How to live and cope with everyone
By Josefina Gabriel/
We are different and live differently due to our cultures, behaviors and attitudes. But there is another dimension to our lives as created by the Almighty, which is our personalities.
And personality is the one most important thing that can well describe a person.
It’s easier to cope with someone when you get to understand his or her personality and accept it; and where there is acceptance there is peace and order, but I’m not in support of misbehavior and mistreatment of others when I’m talking about someone’s personality.
Rudeness and disrespect of others or self-disrespect, such things can be changed and must be changed. Such things have nothing to do with personality. Personality is about temperament.
Remember, we have four basic temperaments:
— Sanguine
— The choleric
— The melancholic
— The phlegmatic.
These four describe well who a person is. How the person is, whether the person is a quiet type, or talkative and never keeps things to themselves, or whether someone is cheerful or seems to be sad or depressed all the time.
If you know the person’s personality, you can know how to live or cope with that person instead of criticizing or embarrassing the person due to his or her characters, because there are things you can’t change in the person and things you can change.

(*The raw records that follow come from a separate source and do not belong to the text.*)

-- ==== Sys2Proof/Laws/State.lean ====
section
/-! SUPPORT. What each named update of the state leaves as it is, one lemma per field per update, and what it writes. -/

namespace Sys2Proof.Machine

/-! ### Updates of one field -/

@[simp] theorem rset_pending (f : Fld) (i v : Nat) (s : State) : (rset f i v s).pending = s.pending := by unfold rset; split <;> rfl
@[simp] theorem rset_lcount (f : Fld) (i v : Nat) (s : State) : (rset f i v s).lcount = s.lcount := by unfold rset; split <;> rfl
@[simp] theorem rset_free (f : Fld) (i v : Nat) (s : State) : (rset f i v s).free = s.free := by unfold rset; split <;> rfl
@[simp] theorem rset_lost (f : Fld) (i v : Nat) (s : State) : (rset f i v s).lost = s.lost := by unfold rset; split <;> rfl
@[simp] theorem rset_remain (f : Fld) (i v : Nat) (s : State) : (rset f i v s).remain = s.remain := by unfold rset; split <;> rfl
@[simp] theorem rset_io (f : Fld) (i v : Nat) (s : State) : (rset f i v s).io = s.io := by unfold rset; split <;> rfl
@[simp] theorem rset_ctl (f : Fld) (i v : Nat) (s : State) : (rset f i v s).ctl = s.ctl := by unfold rset; split <;> rfl
@[simp] theorem rset_mem (f : Fld) (i v : Nat) (s : State) : (rset f i v s).mem = s.mem := by unfold rset; split <;> rfl
@[simp] theorem rset_gr (f : Fld) (i v : Nat) (s : State) : (rset f i v s).gr = s.gr := by unfold rset; split <;> rfl
@[simp] theorem rset_eng (f : Fld) (i v : Nat) (s : State) : (rset f i v s).eng = s.eng := by unfold rset; split <;> rfl
@[simp] theorem rset_core (f : Fld) (i v : Nat) (s : State) : (rset f i v s).core = s.core := by unfold rset; split <;> rfl
@[simp] theorem rset_oct (f : Fld) (i v : Nat) (s : State) : (rset f i v s).oct = s.oct := by unfold rset; split <;> rfl
@[simp] theorem rset_st (f : Fld) (i v : Nat) (s : State) : (rset f i v s).st = s.st := by unfold rset; split <;> rfl
@[simp] theorem rset_har (f : Fld) (i v : Nat) (s : State) : (rset f i v s).har = s.har := by unfold rset; split <;> rfl
@[simp] theorem rset_fab (f : Fld) (i v : Nat) (s : State) : (rset f i v s).fab = s.fab := by unfold rset; split <;> rfl
@[simp] theorem rset_sp (f : Fld) (i v : Nat) (s : State) : (rset f i v s).sp = s.sp := by unfold rset; split <;> rfl
@[simp] theorem rset_pow (f : Fld) (i v : Nat) (s : State) : (rset f i v s).pow = s.pow := by unfold rset; split <;> rfl
@[simp] theorem rset_alm (f : Fld) (i v : Nat) (s : State) : (rset f i v s).alm = s.alm := by unfold rset; split <;> rfl
@[simp] theorem rset_vig (f : Fld) (i v : Nat) (s : State) : (rset f i v s).vig = s.vig := by unfold rset; split <;> rfl
@[simp] theorem rset_boot (f : Fld) (i v : Nat) (s : State) : (rset f i v s).boot = s.boot := by unfold rset; split <;> rfl
@[simp] theorem rset_host (f : Fld) (i v : Nat) (s : State) : (rset f i v s).host = s.host := by unfold rset; split <;> rfl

You might be active, fast and easy to go with things but the other person is passive, slow and need more time to clarify things; you might easily understand things, with a fast mind but the other one needs to think more deeply to get all things right.
You might not worry too much about what happened but the other person does. You might be low in self-esteem but the other one can pass by without any doubts. We have peace makers that even sacrifice themselves for the peace of others but the other person leaves things straight on the table whether you like it or not.

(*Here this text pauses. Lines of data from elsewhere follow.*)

/-- Settles O50: each command runs from the state that differs by its record only; where contexts are disabled, the partitions stay (`Steady`). -/
theorem serviceCommands : Obligations.ServiceCommands := by
  intro h s
  refine ⟨fun first n dest hm hc => almanacRead_replies first n dest hm hc, fun a k hm hc hp => almanacNote_ok a k hm hc hp,
    fun dest nonce hm => attest_writes dest nonce hm, fun test target hm hc => leadsTo_runPriv rfl hm hc fun l hl => ⟨finish_replied_of hm hl rfl,
        rfl⟩,
    fun dest k hm hc hp => troubleRead_writes dest k hm hc hp, fun part mask hm hc => partitionSet_sets part mask hm hc,
    fun a n k hm hc hp => fwStage_stages a n k hm hc hp, fun hm hc => ?_, fun hm hc => ?_, fun d => ?_⟩
  case refine_1 =>
    refine ⟨fun he => leadsTo_answered_priv rfl hm hc fun l => if_pos he, fun he => leadsTo_runPriv rfl hm hc fun l hl => ?_⟩
    have he' : ¬ slotCheck (setJournal l s) (!runSlot (setJournal l s)) ≠ 0 := fun h => h he
    dsimp only
    rw [if_neg he']
    exact ⟨finishOk_replied_of hm hl rfl, rfl, rfl⟩
  case refine_2 =>
    refine leadsTo_runPriv rfl hm hc fun l hl => ?_
    generalize hu : waitFor h .quiesce ({ setJournal l s with boot := { (setJournal l s).boot with shutCmd := some (h.q, h.seq.toNat) } } : State) = u
    have hw : waitsOn h .quiesce u = true := by
      subst hu
      exact waitFor_waits_of hm hl rfl
    obtain ⟨hb, hr, hmem, hctl⟩ := takeTrigger_spec 1 u
    have hj : (takeTrigger 1 u).ctl.journal = u.ctl.journal := by rw [hctl]
    have hq := (waitsOn_of_journal hj h .quiesce).trans hw
    subst hu
    exact ⟨hq, hr, hmem, hb, fun ht hp => takeTrigger_departs 1 _ ht hp⟩
  case refine_3 => exact heartbeat_sets s d

end Sys2Proof.Machine
end

section
/-! PROOFS. What the resets keep: the trouble that was logged, the resets in progress, what was reported and sent (ch. 16). -/

namespace Sys2Proof.Machine

/-- What a reset of any level keeps; the fields `F` may change. -/
structure Restarted (F : List Fld) (s t : State) : Prop where
  regs : ∀ f i, f.ofModule = true → (fldInfo f).acc ≠ .rw → f ∉ F → regAt t.regs f i = regAt s.regs f i
  resets : t.vig.resets = s.vig.resets
  under : t.pow.under = s.pow.under
  events : s.io.events <:+ t.io.events
  outbox : s.io.outbox <+: t.io.outbox

theorem Restarted.rfl {F : List Fld} {s : State} : Restarted F s s :=
  ⟨fun _ _ _ _ _ => Eq.refl _, Eq.refl _, Eq.refl _, List.suffix_rfl, List.prefix_rfl⟩

theorem Restarted.trans {F : List Fld} {s t u : State} (h : Restarted F s t) (k : Restarted F t u) : Restarted F s u :=
  ⟨fun f i hf ha hn => (k.regs f i hf ha hn).trans (h.regs f i hf ha hn), k.resets.trans h.resets, k.under.trans h.under, h.events.trans k.events,
    h.outbox.trans k.outbox⟩

theorem Steady.restarted {F : List Fld} {s t : State} (h : Steady 2 s t) : Restarted F s t :=
  have k := h.standing (by decide)
  ⟨fun f i hf _ _ => k.regs f i hf, k.resets, k.under, h.events, h.outbox⟩

theorem Restarted.mono {F G : List Fld} {s t : State} (h : Restarted F s t) (hg : ∀ f ∈ F, f ∈ G) : Restarted G s t :=
  { h with regs := fun f i hf ha hn => h.regs f i hf ha fun hm => hn (hg f hm) }

/-- A field that the reset does not speak of, or one of `F`, is written. -/
theorem Restarted.rset {F : List Fld} {s t : State} {f : Fld} (h : Restarted F s t) (hf : f ∈ F) (i v : Nat) : Restarted F s (Machine.rset f i v t) :=
  h.trans ⟨fun g j _ _ hn => regAt_rset_other _ _ _ _ fun he => hn (he ▸ hf), by simp, by simp, by simp, by simp⟩

theorem sget_filter_keys {α : Type} {p : Nat × α → Bool} {k : Nat} (d : α) (hp : ∀ v, p (k, v) = true) (m : SMap α) :
    sget d (m.filter p) k = sget d m k := by
  induction m with
  | nil => rfl
  | cons x m ih =>
    obtain ⟨j, v⟩ := x
    by_cases hj : j = k
    · subst hj
      rw [List.filter_cons_of_pos (hp v)]
      simp [sget]
    · by_cases hx : p (j, v) = true
      · rw [List.filter_cons_of_pos hx]
        simpa [sget, hj] using ih
      · rw [List.filter_cons_of_neg hx]
        simpa [sget, hj] using ih

theorem sget_filter_none {α : Type} {p : Nat × α → Bool} {k : Nat} (d : α) (hp : ∀ v, p (k, v) = false) (m : SMap α) : sget d (m.filter p) k = d := by
  rw [sget_eq_getD, sget?_filter_not (fun x hx => by obtain ⟨j, v⟩ := x; subst hx; exact hp v)]
  rfl

/-- Only fields that are written by the host return to their reset values. -/
theorem regAt_resetRW {p : Fld → Nat → Bool} {f : Fld} (hf : (fldInfo f).acc ≠ .rw) (i : Nat) (s : State) :
    regAt (resetRW p s).regs f i = regAt s.regs f i := by
  unfold regAt resetRW
  split
  · next hi =>
    refine sget_filter_keys _ (fun v => ?_) _
    rw [Bool.not_eq_true', List.any_eq_false]
    intro g _ hg
    simp only [Bool.and_eq_true, beq_iff_eq, fldKey_div hi] at hg
    obtain ⟨⟨hgf, ha⟩, -⟩ := hg
    rw [← Fld.ofNat_ctorIdx g, hgf, Fld.ofNat_ctorIdx] at ha
    exact hf ha
  · rfl

theorem Restarted.resetRW {F : List Fld} {s t : State} (h : Restarted F s t) (p : Fld → Nat → Bool) : Restarted F s (Machine.resetRW p t) :=
  h.trans ⟨fun _ i _ ha _ => regAt_resetRW ha i t, Eq.refl _, Eq.refl _, List.suffix_rfl, List.prefix_rfl⟩

/-- Another state with the same registers, resets, input and reports. -/
theorem Restarted.of_eq {F : List Fld} {s t u : State} (h : Restarted F s t)
    (hu : (u.regs, u.vig.resets, u.pow.under, u.io.events, u.io.outbox) = (t.regs, t.vig.resets, t.pow.under, t.io.events, t.io.outbox) := by rfl) :
    Restarted F s u := by
  simp only [Prod.mk.injEq] at hu
  obtain ⟨h1, h2, h3, h4, h5⟩ := hu
  exact h.trans ⟨fun _ _ _ _ _ => by rw [h1], h2, h3, h4 ▸ List.suffix_rfl, h5 ▸ List.prefix_rfl⟩

theorem Restarted.foldl {F : List Fld} {s t : State} {α : Type} {f : State → α → State} (h : Restarted F s t)
    (hf : ∀ u a, Restarted F s u → Restarted F s (f u a)) (l : List α) : Restarted F s (l.foldl f t) :=
  List.foldlRecOn _ _ (motive := Restarted F s) h fun u hu a _ => hf u a hu

/-- The fields that a module reset sets. -/
def downFlds : List Fld := [.hostifVf_enable, .hostifVf_numVfs, .mcStatus_ready]

/-- The notice with which a module reset begins. -/
def resetNotice (s : State) : OutMsg := .vc7 "RESET_NOTICE" (mySteward s) [ownRoster s, rosterEpoch s, rget s .cohortHold_holdMs 0]

theorem moduleDown_spec (s : State) : Restarted downFlds s (moduleDown s) ∧ rget (moduleDown s) .mcStatus_ready 0 = 0 ∧
    resetNotice s ∈ (moduleDown s).io.outbox := by
  unfold moduleDown
  dsimp only
  have hm : resetNotice s ∈ (emit (resetNotice s) s).io.outbox := List.mem_append_right _ (List.mem_singleton.2 rfl)
  have h1 : Restarted downFlds s (emit (resetNotice s) s) := (Steady.refl.emit _).restarted
  change Restarted downFlds s (emit (.vc7 "RESET_NOTICE" (mySteward s) [ownRoster s, rosterEpoch s, rget s .cohortHold_holdMs 0]) s) at h1
  change _ ∈ (emit (.vc7 "RESET_NOTICE" (mySteward s) [ownRoster s, rosterEpoch s, rget s .cohortHold_holdMs 0]) s).io.outbox at hm
  generalize emit (.vc7 "RESET_NOTICE" (mySteward s) [ownRoster s, rosterEpoch s, rget s .cohortHold_holdMs 0]) s = u at h1 hm ⊢
  have h2 : Restarted downFlds u (resetConfig u) := by
    unfold resetConfig
    exact ((Restarted.rfl.of_eq).rset (by decide) ..).rset (by decide) ..
  generalize hv : rset .mcStatus_ready 0 0 ({ resetConfig u with fab := { u.fab with notice := true } } : State) = v
  have h3 : Restarted downFlds u v := by
    subst hv
    exact (h2.of_eq).rset (by decide) ..
  have hr : rget v .mcStatus_ready 0 = 0 := by
    subst hv
    exact rget_rset_same _ _ _ _ (by decide)
  have h4 : Steady 2 v ((List.range 8).foldl (fun s d => clearDie d s) { v with oct := [] }) :=
    Steady.foldl (Steady.face .refl) (fun _ _ h => h.clearDie ..) _
  generalize (List.range 8).foldl (fun s d => clearDie d s) { v with oct := [] } = w at h4 ⊢
  have h5 : Steady 2 (resetRW (fun f _ => !keptRW f) w) ((List.range 32).foldl (fun s p => portReset p s) (resetRW (fun f _ => !keptRW f) w)) :=
    Steady.refl.foldl (fun _ _ h => h.portReset ..) _
  have h6 : Restarted [] v ((List.range 32).foldl (fun s p => portReset p s) (resetRW (fun f _ => !keptRW f) w)) :=
    (h4.restarted.resetRW _).trans h5.restarted
  generalize (List.range 32).foldl (fun s p => portReset p s) (resetRW (fun f _ => !keptRW f) w) = x at h6 ⊢
  have h7 : Restarted downFlds u x := h3.trans (h6.mono fun _ h => absurd h List.not_mem_nil)
  exact ⟨(h1.trans h7).of_eq, (h6.regs .mcStatus_ready 0 rfl (by decide) List.not_mem_nil).trans hr, h7.outbox.subset hm⟩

That’s how we are as human beings, and we just need to understand each other so that we can go along. We may have different personalities, but we can do things together.
There will not be entertainment if a sanguine personality is not there; there will be no natural leaders if we don’t have choleric personalities, there will be no thinkers and critical minds if the melancholic are not available. There will be no confidence giver and self-controller if a phlegmatic is not around.
So you don’t need to see the other person as being wrong simply because of his character but first understand what he or she is before judging, because we tend to have the very personality others don’t have.